How many lines in the data below have the string "master"? Reply with the number alone.

[Collected data entries]

────────────────

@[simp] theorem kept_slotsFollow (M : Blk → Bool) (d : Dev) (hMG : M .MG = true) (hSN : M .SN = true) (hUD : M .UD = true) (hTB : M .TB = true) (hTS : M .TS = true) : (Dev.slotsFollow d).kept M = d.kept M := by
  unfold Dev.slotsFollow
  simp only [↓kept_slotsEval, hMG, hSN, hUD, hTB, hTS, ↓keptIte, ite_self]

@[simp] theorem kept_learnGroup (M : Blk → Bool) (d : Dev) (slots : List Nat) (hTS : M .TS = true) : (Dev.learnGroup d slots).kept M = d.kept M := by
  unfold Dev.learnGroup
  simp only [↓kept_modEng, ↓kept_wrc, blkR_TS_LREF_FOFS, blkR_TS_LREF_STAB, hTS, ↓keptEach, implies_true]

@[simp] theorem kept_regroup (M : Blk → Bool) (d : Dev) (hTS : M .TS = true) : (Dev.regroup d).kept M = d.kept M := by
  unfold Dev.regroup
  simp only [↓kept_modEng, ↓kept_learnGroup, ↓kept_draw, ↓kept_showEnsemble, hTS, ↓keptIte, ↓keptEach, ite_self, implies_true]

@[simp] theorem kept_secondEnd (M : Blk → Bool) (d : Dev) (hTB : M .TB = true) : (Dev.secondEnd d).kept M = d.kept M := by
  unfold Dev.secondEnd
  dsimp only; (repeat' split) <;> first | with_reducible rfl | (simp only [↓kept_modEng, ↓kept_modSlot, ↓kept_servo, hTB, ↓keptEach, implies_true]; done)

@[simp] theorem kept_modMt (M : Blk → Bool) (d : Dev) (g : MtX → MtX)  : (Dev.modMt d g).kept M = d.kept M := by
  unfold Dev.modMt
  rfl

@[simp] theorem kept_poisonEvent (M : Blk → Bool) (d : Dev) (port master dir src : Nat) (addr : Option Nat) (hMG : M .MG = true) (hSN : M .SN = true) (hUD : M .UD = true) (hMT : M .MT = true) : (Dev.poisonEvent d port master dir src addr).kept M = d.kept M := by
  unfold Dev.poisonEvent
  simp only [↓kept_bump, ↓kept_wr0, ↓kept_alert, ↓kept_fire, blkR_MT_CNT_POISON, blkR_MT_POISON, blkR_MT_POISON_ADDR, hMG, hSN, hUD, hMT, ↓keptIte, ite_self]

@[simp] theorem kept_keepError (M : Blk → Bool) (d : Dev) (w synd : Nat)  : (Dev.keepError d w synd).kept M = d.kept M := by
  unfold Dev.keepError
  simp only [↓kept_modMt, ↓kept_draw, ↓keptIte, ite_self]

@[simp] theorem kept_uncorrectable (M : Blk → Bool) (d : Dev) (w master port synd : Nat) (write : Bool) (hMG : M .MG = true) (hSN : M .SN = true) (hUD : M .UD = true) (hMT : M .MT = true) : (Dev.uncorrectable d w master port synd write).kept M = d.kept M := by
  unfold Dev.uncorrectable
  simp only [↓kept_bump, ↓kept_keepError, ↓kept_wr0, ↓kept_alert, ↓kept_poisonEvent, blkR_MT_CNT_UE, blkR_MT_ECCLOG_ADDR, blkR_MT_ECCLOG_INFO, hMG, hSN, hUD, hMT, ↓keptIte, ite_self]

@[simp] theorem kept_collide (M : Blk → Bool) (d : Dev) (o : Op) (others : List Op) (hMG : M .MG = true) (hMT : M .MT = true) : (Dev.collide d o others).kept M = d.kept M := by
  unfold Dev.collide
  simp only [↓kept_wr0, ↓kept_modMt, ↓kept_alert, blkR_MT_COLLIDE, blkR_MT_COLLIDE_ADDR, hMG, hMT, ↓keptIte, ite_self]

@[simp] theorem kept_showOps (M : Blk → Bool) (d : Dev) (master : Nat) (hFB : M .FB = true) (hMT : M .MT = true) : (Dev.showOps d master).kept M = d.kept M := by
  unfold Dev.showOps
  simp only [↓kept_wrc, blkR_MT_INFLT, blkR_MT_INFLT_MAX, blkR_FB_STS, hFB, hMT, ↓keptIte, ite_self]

────────────────

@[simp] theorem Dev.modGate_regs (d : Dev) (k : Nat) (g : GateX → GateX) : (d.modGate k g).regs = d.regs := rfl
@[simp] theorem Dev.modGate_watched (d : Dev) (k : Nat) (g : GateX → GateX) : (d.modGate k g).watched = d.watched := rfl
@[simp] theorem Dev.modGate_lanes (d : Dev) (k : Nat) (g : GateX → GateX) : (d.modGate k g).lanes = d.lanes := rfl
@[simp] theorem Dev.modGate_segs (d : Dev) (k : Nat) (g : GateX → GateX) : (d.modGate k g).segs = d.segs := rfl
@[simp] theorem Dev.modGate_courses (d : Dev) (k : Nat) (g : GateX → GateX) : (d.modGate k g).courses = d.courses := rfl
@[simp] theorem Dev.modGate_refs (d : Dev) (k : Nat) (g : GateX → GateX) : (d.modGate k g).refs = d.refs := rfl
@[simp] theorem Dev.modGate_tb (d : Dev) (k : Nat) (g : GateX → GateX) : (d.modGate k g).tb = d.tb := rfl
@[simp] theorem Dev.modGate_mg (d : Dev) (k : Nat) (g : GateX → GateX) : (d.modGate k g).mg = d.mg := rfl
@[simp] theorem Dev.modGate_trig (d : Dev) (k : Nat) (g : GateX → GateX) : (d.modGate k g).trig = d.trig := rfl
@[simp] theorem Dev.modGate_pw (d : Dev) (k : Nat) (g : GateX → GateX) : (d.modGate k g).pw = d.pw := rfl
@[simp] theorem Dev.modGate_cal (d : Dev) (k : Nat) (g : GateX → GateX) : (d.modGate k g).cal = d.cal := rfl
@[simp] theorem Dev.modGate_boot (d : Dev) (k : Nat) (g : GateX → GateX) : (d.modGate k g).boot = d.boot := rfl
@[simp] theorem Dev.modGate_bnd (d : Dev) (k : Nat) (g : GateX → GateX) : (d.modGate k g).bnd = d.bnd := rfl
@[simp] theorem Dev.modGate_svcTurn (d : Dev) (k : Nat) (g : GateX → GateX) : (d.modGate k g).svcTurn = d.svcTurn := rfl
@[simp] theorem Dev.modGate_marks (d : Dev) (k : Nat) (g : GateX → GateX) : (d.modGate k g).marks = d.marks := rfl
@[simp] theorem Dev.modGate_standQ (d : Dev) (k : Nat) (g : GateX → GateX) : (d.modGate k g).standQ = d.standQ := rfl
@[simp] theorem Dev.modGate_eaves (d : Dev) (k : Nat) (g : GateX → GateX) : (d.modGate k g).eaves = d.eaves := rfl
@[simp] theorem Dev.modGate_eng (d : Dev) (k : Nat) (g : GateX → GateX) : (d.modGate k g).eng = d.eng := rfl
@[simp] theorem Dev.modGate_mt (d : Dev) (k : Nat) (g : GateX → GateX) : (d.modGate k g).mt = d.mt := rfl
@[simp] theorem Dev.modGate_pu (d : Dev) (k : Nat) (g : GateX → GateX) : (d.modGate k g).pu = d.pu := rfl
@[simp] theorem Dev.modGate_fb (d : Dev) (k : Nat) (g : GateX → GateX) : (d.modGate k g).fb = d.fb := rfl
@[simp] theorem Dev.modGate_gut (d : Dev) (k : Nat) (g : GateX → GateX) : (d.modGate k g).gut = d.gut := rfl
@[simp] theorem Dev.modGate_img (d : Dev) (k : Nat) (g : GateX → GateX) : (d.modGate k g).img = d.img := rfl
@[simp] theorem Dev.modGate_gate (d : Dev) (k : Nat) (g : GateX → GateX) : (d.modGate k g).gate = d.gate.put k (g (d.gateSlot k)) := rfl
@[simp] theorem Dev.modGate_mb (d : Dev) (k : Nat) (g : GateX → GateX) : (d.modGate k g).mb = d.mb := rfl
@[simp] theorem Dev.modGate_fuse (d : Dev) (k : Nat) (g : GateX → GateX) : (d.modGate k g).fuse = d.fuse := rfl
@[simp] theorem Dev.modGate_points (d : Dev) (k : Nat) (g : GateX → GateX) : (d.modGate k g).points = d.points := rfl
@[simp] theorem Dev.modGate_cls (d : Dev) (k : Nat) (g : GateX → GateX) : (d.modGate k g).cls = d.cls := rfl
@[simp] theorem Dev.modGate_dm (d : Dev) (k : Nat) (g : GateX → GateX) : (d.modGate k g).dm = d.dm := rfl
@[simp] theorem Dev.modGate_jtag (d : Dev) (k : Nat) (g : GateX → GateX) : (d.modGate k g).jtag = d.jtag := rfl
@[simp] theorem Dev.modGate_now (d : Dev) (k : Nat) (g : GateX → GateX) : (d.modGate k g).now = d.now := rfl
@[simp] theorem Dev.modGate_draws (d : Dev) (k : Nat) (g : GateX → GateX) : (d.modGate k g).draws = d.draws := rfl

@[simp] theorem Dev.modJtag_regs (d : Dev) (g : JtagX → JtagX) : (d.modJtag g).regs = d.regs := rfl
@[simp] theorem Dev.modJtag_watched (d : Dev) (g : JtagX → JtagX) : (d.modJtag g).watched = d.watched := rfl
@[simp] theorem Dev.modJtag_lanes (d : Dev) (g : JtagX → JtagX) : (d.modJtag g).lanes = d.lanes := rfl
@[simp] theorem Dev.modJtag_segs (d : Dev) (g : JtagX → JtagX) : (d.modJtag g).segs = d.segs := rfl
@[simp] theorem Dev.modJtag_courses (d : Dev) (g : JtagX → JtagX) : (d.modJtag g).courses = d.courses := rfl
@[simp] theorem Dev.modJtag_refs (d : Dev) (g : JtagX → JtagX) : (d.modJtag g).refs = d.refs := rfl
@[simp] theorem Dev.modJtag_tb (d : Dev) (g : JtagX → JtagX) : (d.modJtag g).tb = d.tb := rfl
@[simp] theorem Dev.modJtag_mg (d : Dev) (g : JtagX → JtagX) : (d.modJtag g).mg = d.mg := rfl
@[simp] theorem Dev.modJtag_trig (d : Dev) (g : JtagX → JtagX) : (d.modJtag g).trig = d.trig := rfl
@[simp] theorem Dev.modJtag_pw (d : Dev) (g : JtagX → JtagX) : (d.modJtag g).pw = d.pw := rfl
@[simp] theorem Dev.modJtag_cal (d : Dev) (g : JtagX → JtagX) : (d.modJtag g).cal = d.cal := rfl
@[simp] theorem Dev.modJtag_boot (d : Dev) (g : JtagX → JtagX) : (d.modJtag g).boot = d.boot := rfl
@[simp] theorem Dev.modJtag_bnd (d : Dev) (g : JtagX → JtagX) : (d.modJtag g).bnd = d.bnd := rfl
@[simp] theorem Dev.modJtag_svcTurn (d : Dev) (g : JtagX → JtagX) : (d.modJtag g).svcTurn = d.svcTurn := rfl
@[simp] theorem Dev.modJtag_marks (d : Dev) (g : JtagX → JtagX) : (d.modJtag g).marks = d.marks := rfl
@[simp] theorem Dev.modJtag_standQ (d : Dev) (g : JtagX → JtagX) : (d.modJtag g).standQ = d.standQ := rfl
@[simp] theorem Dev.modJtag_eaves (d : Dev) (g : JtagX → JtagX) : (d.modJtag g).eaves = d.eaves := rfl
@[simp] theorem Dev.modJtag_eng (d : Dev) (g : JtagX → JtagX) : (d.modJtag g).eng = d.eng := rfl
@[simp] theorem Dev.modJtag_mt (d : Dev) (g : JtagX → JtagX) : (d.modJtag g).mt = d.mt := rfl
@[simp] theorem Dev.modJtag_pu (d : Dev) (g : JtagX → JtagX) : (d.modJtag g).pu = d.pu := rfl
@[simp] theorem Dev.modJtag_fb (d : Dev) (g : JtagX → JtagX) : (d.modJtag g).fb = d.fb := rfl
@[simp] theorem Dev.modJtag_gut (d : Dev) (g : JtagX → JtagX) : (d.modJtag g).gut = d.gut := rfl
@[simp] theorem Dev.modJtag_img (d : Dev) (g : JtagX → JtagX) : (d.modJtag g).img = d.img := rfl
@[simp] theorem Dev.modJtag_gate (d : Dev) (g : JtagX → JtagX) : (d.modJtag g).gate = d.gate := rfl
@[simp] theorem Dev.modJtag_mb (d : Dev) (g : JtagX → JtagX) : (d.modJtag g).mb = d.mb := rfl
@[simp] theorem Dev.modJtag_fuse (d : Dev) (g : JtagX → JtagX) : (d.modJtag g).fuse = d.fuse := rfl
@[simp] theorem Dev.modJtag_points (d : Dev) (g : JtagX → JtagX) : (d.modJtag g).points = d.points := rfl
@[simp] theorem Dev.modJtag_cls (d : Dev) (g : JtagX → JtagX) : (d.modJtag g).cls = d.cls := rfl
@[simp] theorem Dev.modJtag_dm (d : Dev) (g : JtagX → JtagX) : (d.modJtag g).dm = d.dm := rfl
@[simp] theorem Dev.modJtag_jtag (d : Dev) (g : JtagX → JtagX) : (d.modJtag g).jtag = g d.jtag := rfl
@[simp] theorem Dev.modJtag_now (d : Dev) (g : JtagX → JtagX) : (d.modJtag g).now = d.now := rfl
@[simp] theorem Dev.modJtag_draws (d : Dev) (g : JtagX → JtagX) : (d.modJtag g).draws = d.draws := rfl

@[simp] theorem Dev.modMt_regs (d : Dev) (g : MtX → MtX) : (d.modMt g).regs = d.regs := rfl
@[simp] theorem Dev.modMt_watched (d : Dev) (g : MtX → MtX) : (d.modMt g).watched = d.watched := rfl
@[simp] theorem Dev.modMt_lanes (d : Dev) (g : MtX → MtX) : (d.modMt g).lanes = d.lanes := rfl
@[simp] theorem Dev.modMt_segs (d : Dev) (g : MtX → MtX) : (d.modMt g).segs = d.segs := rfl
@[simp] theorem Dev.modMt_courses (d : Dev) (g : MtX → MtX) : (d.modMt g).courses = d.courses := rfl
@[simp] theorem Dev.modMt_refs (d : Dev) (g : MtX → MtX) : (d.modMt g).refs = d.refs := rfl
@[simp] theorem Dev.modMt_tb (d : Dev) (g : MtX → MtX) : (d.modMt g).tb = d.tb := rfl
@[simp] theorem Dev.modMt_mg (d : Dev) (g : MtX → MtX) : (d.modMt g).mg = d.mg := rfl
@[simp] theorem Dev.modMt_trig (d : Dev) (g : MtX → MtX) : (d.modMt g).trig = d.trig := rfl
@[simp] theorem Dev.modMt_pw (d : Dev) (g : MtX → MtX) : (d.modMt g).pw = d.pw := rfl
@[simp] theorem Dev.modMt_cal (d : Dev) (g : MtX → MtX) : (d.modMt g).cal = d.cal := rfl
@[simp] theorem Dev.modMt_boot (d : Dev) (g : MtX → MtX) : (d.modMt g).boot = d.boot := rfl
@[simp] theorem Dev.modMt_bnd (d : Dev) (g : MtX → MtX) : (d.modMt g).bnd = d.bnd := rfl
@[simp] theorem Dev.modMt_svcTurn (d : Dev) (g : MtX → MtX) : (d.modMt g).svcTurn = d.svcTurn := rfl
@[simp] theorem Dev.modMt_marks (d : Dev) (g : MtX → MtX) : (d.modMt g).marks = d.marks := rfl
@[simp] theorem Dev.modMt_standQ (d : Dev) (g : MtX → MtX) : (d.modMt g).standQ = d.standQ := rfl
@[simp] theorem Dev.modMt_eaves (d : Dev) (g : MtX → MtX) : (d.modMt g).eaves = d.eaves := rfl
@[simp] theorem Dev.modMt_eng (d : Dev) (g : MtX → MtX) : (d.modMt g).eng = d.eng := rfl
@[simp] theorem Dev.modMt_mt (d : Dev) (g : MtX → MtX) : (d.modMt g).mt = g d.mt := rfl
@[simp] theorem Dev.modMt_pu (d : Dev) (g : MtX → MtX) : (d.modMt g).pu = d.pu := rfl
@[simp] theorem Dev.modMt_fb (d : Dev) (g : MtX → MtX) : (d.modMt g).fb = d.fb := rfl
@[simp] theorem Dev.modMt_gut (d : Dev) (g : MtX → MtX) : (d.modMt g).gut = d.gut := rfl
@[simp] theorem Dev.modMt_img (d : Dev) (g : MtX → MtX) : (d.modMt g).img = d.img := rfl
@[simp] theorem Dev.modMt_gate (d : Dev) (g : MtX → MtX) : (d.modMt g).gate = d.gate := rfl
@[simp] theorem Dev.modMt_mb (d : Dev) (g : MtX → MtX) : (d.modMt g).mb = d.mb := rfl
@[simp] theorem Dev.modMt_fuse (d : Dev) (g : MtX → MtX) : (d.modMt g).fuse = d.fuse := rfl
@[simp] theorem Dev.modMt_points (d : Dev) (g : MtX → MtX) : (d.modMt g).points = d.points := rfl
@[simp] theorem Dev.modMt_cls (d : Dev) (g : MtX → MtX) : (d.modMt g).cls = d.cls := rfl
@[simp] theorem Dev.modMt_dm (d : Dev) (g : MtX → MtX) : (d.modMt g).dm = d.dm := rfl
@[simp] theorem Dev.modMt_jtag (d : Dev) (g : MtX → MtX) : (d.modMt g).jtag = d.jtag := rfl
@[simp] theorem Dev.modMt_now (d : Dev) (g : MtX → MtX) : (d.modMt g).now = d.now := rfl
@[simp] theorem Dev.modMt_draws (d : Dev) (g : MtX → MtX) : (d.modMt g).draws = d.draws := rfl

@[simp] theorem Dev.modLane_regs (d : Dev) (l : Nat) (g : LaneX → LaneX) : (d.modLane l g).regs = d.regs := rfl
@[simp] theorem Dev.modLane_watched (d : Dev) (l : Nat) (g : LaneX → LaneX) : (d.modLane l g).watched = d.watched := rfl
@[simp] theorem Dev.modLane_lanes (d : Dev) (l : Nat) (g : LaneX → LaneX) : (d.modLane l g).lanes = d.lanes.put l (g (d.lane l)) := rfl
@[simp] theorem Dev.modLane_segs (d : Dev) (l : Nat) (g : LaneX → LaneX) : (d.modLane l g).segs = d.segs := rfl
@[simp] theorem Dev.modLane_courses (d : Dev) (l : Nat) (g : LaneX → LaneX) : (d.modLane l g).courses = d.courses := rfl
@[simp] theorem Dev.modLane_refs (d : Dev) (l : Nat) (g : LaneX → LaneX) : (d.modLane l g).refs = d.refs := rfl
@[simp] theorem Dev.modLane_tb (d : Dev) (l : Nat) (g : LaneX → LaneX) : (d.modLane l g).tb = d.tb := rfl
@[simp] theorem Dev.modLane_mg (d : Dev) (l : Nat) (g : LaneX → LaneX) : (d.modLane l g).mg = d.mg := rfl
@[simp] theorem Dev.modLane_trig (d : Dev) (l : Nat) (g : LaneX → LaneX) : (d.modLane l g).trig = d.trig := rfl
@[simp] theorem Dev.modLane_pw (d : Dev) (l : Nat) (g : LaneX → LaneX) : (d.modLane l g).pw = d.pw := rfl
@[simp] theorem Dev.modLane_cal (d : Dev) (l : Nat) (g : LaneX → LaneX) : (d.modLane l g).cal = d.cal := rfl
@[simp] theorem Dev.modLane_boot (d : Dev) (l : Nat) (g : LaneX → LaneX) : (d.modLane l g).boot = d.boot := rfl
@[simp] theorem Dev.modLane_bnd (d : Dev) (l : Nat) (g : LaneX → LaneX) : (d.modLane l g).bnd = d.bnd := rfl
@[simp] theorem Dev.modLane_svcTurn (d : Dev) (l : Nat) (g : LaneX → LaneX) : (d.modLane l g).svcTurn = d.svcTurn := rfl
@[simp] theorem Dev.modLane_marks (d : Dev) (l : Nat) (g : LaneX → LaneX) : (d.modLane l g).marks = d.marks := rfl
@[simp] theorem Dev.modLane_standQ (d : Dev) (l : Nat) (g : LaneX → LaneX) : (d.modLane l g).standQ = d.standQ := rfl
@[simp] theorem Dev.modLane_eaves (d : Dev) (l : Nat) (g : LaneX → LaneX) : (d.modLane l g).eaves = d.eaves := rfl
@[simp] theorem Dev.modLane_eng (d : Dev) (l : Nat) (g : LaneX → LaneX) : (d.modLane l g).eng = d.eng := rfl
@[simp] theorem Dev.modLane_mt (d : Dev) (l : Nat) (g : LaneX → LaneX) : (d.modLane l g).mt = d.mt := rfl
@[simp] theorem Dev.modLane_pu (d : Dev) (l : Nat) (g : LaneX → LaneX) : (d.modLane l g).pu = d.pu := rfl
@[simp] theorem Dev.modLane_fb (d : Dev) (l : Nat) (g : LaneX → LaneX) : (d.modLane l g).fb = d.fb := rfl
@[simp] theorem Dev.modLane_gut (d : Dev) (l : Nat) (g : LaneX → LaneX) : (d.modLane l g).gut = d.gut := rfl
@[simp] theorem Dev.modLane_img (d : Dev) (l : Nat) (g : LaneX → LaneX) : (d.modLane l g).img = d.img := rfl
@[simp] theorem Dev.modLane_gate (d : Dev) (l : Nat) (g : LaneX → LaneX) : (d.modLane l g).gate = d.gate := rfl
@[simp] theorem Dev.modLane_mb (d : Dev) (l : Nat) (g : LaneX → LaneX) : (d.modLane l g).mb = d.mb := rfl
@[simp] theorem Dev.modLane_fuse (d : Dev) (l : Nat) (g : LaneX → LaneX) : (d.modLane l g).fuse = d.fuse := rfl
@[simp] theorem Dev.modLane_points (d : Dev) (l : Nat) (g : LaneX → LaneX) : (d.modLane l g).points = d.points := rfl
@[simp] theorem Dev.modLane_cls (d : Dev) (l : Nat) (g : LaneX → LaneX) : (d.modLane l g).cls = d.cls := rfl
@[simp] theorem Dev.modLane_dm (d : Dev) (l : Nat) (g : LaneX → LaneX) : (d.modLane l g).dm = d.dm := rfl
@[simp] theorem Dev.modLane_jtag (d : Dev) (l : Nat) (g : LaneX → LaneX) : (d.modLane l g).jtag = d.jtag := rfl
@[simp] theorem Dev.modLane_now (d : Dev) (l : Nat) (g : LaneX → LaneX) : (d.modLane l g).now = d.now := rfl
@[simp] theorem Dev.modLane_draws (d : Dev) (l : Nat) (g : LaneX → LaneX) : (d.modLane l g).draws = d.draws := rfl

────────────────

Exercise answer = 3